An obvious truth, yet one that might escape our consciousness as we continue to live within the colonial imagination. Even having written a piece which discusses it, I too had drifted from this knowing. I was shaken back into a deeper understanding when I saw Mazatl’s art. Movement is natural and inevitable and beautiful and necessary.
At this moment I am overwhelmed by emotion.
Hearts are breaking.
My friends and neighbors are in fear.
On Saturday morning, ICE agents arrived in our area and began making arrests. There were over a dozen confirmed at the moment of this writing. Last I checked, the agents were still in action. This is unconscionable. Migration is natural. A police state is not.
Hundreds gathered in front of the Federal Building on Saturday afternoon to protest. Convened by Compañeros Inmigrantes de las Montañas en Acción (CIMA), it was a powerful moment which brought together people from many different parts of the city. It was heartening to see how all kinds of folks care about our neighbors.

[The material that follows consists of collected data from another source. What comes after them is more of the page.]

theorem State.stopEngines_memoryWf (h : memoryWf s) (k u) : memoryWf (s.stopEngines k u) := by
  refine foldl_memoryWf (fun t e ht => ?_) h _
  split
  · exact ht
  · exact foldl_memoryWf (fun _ _ hu => State.putRun_memoryWf hu ..) ht _

theorem execErrorDetected_keeps (h : memoryWf s) (k u cause addr) : Keeps (execErrorDetected k u cause addr s) := by
  grind [execErrorDetected, Keeps, notEnabled_keeps, State.countError_memoryWf, State.boundaryDue_memoryWf,
    State.emit_memoryWf, State.stopEngines_memoryWf]

theorem execWindowRestart_keeps (h : memoryWf s) (k u) : Keeps (execWindowRestart k u s) := by
  grind [execWindowRestart, Keeps, notEnabled_keeps, State.updUnit_memoryWf]

theorem State.restart_memoryWf (h : memoryWf s) : memoryWf s.restart := by
  obtain ⟨-, -, hhost, -, -⟩ := h
  exact ⟨rfl, rfl, hhost, rfl, fun _ he => nomatch he⟩

theorem State.bootFails_memoryWf (h : memoryWf s) (code) : memoryWf (s.bootFails code) := h

theorem State.failTraining_memoryWf (h : memoryWf s) (u) : memoryWf (s.failTraining u) :=
  State.declareUnit_memoryWf h ..

theorem State.trainPort_memoryWf (h : memoryWf s) (n light) : memoryWf (s.trainPort n light) := by
  grind [State.trainPort, memoryWf_iff, State.linkDown_memoryWf, State.updLink_memoryWf, State.mapElec_memoryWf]

theorem execPowerOn_keeps (h : memoryWf s) (fuseOk linkOk found) : Keeps (execPowerOn fuseOk linkOk found s) := by
  unfold execPowerOn
  grind [Keeps, memoryWf_iff, notEnabled_keeps, State.restart_memoryWf, State.bootFails_memoryWf, foldl_memoryWf,
    State.failTraining_memoryWf, State.applyDisables_memoryWf, State.trainPort_memoryWf, Eqx.withDisable]

theorem execModuleReset_keeps (h : memoryWf s) : Keeps (execModuleReset s) := State.restart_memoryWf h ..

theorem State.setTj_memoryWf (h : memoryWf s) (tj) : memoryWf (s.setTj tj) := by
  grind [State.setTj, memoryWf_iff]

theorem execPowerEvaluation_keeps (h : memoryWf s) (power tj) : Keeps (execPowerEvaluation power tj s) := by
  grind [execPowerEvaluation, Keeps, memoryWf_iff, notEnabled_keeps, State.setTj_memoryWf]

theorem execThermalTrip_keeps (h : memoryWf s) (tj) : Keeps (execThermalTrip tj s) := by
  grind [execThermalTrip, Keeps, notEnabled_keeps, State.setTj_memoryWf]

theorem execRailRemoval_keeps (h : memoryWf s) : Keeps (execRailRemoval s) := by
  grind [execRailRemoval, Keeps, memoryWf_iff, notEnabled_keeps]

/-! ### The context area of a job -/

theorem State.putHeader_memoryWf (h : memoryWf s) (j) : memoryWf (s.putHeader j) := by
  grind [State.putHeader, memoryWf_iff, Memory.puts_wf]

theorem State.saveContext_memoryWf (h : memoryWf s) (j m) : memoryWf (s.saveContext j m) := by
  have hput : ∀ (d : Memory) (n : Nat), d.wf = true → memoryWf ({ s with dram := d, free := n }.putHeader j) := by
    intro d n hd
    refine State.putHeader_memoryWf ?_ j
    exact ⟨h.1, hd, h.2.2⟩
  refine hput _ _ ?_
  exact Memory.foldl_wf (fun _ _ hm => Memory.fill_wf hm ..) (Memory.foldl_wf (fun _ _ hm => Memory.fill_wf hm ..)
    (Memory.foldl_wf (fun _ _ hm => Mach.putTile_wf hm ..) (Memory.foldl_wf (fun _ _ hm => Memory.fill_wf hm ..)
    (Memory.foldl_wf (fun _ _ hm => Memory.puts_wf hm ..) (Memory.filter_wf h.2.1 _) _) _) _) _) _

/-! ### Fault records at Equinox -/

theorem State.putReplayable_memoryWf (h : memoryWf s) (r) : memoryWf (s.putReplayable r) := by
  grind [State.putReplayable, memoryWf_iff, Memory.puts_wf]

theorem State.settleOverflow_memoryWf (h : memoryWf s) : memoryWf s.settleOverflow := by
  grind [State.settleOverflow, memoryWf_iff, Memory.puts_wf, State.putReplayable_memoryWf]

theorem State.writeHeld_memoryWf (h : memoryWf s) (fuel) : memoryWf (s.writeHeld fuel) := by
  induction fuel generalizing s with
  | zero => exact h
  | succ fuel ih => grind [State.writeHeld, memoryWf_iff, State.putReplayable_memoryWf]

theorem State.raiseHeld_memoryWf (h : memoryWf s) : memoryWf s.raiseHeld :=
  State.settleOverflow_memoryWf (State.writeHeld_memoryWf h ..) ..
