-- ==== Sys2Proof/Proofs/FriezeStep.lean ====
section
/-! PROOFS. O47 fails: a step whose encounter matches makes a match task and raises its level's count before the step ends (R193,
R259), and the level's record in the table in memory shows the count (R319): a byte outside the slots changes. -/

namespace Sys2Proof.Machine

open Sys2Proof Sys2Proof.Safety

/-- A launch that is armed and started, at which nothing is counted yet. -/
def startedLaunch : Level := { Level.free with level := 1, state := 2 }

/-- The address of record 1 of a launch-port table at the base of HBM. -/
def recordAt : Nat := hbmBase + 64

/-- Cluster 0 with sub-rings of four tiles for the launch of record 1, whose record stands in the table. The tiles of sub-ring 0
have contributed; the A slot of tile 3 has tag 1 and the B slot of tile 1 tag 2, which meet at tile 0 in the next step, and the
one entry of tile 0's match table names these two. -/
def beforeMatchingStep : State :=
  { State.reset with
    mach := { Mach.reset with
      clusters := [(0, { Cluster.reset with ring := 4, launch := 1 })]
      tiles := [(0, { Tile.reset with contributions := 1, mtable := [(0, 0x80000000_00020001)] })
               , (1, { Tile.reset with contributions := 1 }), (2, { Tile.reset with contributions := 1 })
               , (3, { Tile.reset with contributions := 1 })]
      levels := [(1, startedLaunch)]
      sram := [(friezeAt 1 1, 2), (friezeAt 3 0, 1)] }
    dram := Memory.puts [] recordAt (toBytes (startedLaunch.w0 + 2 ^ 64 * startedLaunch.w1) 16)
    jobs := [(0, { Job.none with hbase := hbmBase / 4096 })]
    running := some 0 }

/-- A byte after an answer, where there is a next state. -/
def Out.byteAfter (o : Out) (a : Nat) : Option Byte :=
  match o with
  | .next t => some (t.byte a)
  | _ => none

/-- Count 0 of the record becomes 1 in the step. -/
theorem beforeMatchingStep_counts :
    beforeMatchingStep.byte recordAt = 0 ∧ Out.byteAfter (exec (.step 0 0) beforeMatchingStep) recordAt = some 1 := by
  decide +kernel

theorem beforeMatchingStep_ready :
    memoryWf beforeMatchingStep ∧ beforeMatchingStep.subRing 0 0 = [0, 1, 2, 3] ∧
      ∀ x ∈ [0, 1, 2, 3], 0 < (beforeMatchingStep.tileAt x).contributions ∧ beforeMatchingStep.leaseFree x = true := by
  refine ⟨⟨?_, ?_, ?_, ?_, ?_⟩, ?_, ?_⟩
  · decide +kernel
  · decide +kernel
  · decide +kernel
  · decide +kernel
  · exact fun e he => nomatch he
  · decide +kernel
  · decide +kernel

/-- Refutes O47, in its clause that no byte outside the slots changes: the count in a level's record does. -/
theorem not_aStepOfASubRingRotatesItsSlots : ¬ Obligations.a_step_of_a_sub_ring_rotates_its_slots := by
  intro h
  obtain ⟨hwf, hring, hgo⟩ := beforeMatchingStep_ready
  obtain ⟨hbefore, hafter⟩ := beforeMatchingStep_counts
  obtain ⟨t, ht, -, houtside, -⟩ := h beforeMatchingStep 0 0 hwf rfl (by decide) (by decide) (.inl rfl)
    (by rw [hring]; exact List.cons_ne_nil _ _) (by rw [hring]; exact hgo)
  have hfar : ∀ x ∈ [0, 1, 2, 3], recordAt < friezeAt x 0 ∨ friezeAt x 0 + 0x30000 ≤ recordAt := by decide
  have hsame := houtside recordAt (by rw [hring]; exact hfar)
  rw [ht] at hafter
  have hone : t.byte recordAt = 1 := Option.some.inj hafter
  exact absurd (hone.symm.trans (hsame.trans hbefore)) (by decide)

end Sys2Proof.Machine
end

As the Asheville Citizen-Times reported: “These are unjust moves from a rogue agency,” said CIMA coordinator Bruno Hinojosa, describing what he referred to as ICE attacks on the Latino community of Buncombe and Henderson counties. “ICE has been given the power to do anything, and they’re terrorizing our community.”
We cried with Helen, whose husband Carlos arrested by ICE on his way to work, as she bravely shared the devastation she is dealing with.
Sheneika Smith also spoke. She connected the trauma of the ICE raids with the trauma of the police violence and harassment experienced by blacks. In both communities, she reminded us, there are children dealing with the stress of witnessing what is happening. She admonished us to donate “sacrificially” in support of the families impacted by the ICE raids. We fight for them today, she said, as they will fight for us tomorrow.
“ICE is out again today in Asheville and Emma,” Ashley Cooper posted on Sunday. “Unmarked SUV cars. If you feel like you want to DO something, please be present with that feeling. It is your body letting you know that you do have a role to play in creating a world where people can freely come and go from their home without fear that their families will be torn apart, their loved ones kidnapped by authoritarian federal employees. In this moment, you can donate to CIMA- Compañeros Inmigrantes de las Montañas en Accion who is supporting families of people who are detained and doing all they can to keep people safe.”
CLICK HERE TO DONATE TO CIMA. You can also send a check to 610 Haywood Road, Asheville, 28806.
And, again, imagination.
Catalyzed by the juxtaposition of being nourished at WordFest, then learning that the U.S. began bombing Syria during the night, Mary Ellen Lough wrote some profound words I will excerpt here:
“Make no mistake: even when we turn away, you can’t fool the soul into thinking this doesn’t exist. Our soul is the part of us that belongs to everything, and so rather, we enter what David Graeber calls ‘Dead zones of the imagination.’ We kill off the parts of us that can imagine, rather than use our lives and the most resilient and compelling parts of our humanity to resist. Imagination is resistance. Not imagination as fantasy. But the part of us that rises from the ground of being from which all things are made and born…
This is our one life. It is also theirs. Lean harder into it. Rescue your imagination from the dead zone. Put it towards everything holy and good.”
Be assured, I will write again and again about imagination. It is a key tool for transformation.
Dancing is another tool for transformation! If you want to bust your moves for the revolution, head over to Kulture ShXck a LatinX | Queer Night tonight (Monday, April 16). They’ll be collecting donations at the door for the people who were detained by ICE this weekend. ¡Bailamos!
My original plan for this post was to write a response to the overwhelming reaction to my last missive, “Beer is a Bummer.” That will have to wait until another day, today’s topic took priority. I don’t think the beer conversation is going anywhere soon.
The experience of having that post blow up made me realize that as I write each week, I approach it as an ongoing conversation with kind readers who have a heart for justice and at least a basic understanding of systemic oppression. In some ways, each post is just a piece of a longer narrative directed a collective liberation. Much gratitude to those of you who are on this journey with me, whether long time subscribers or brand new.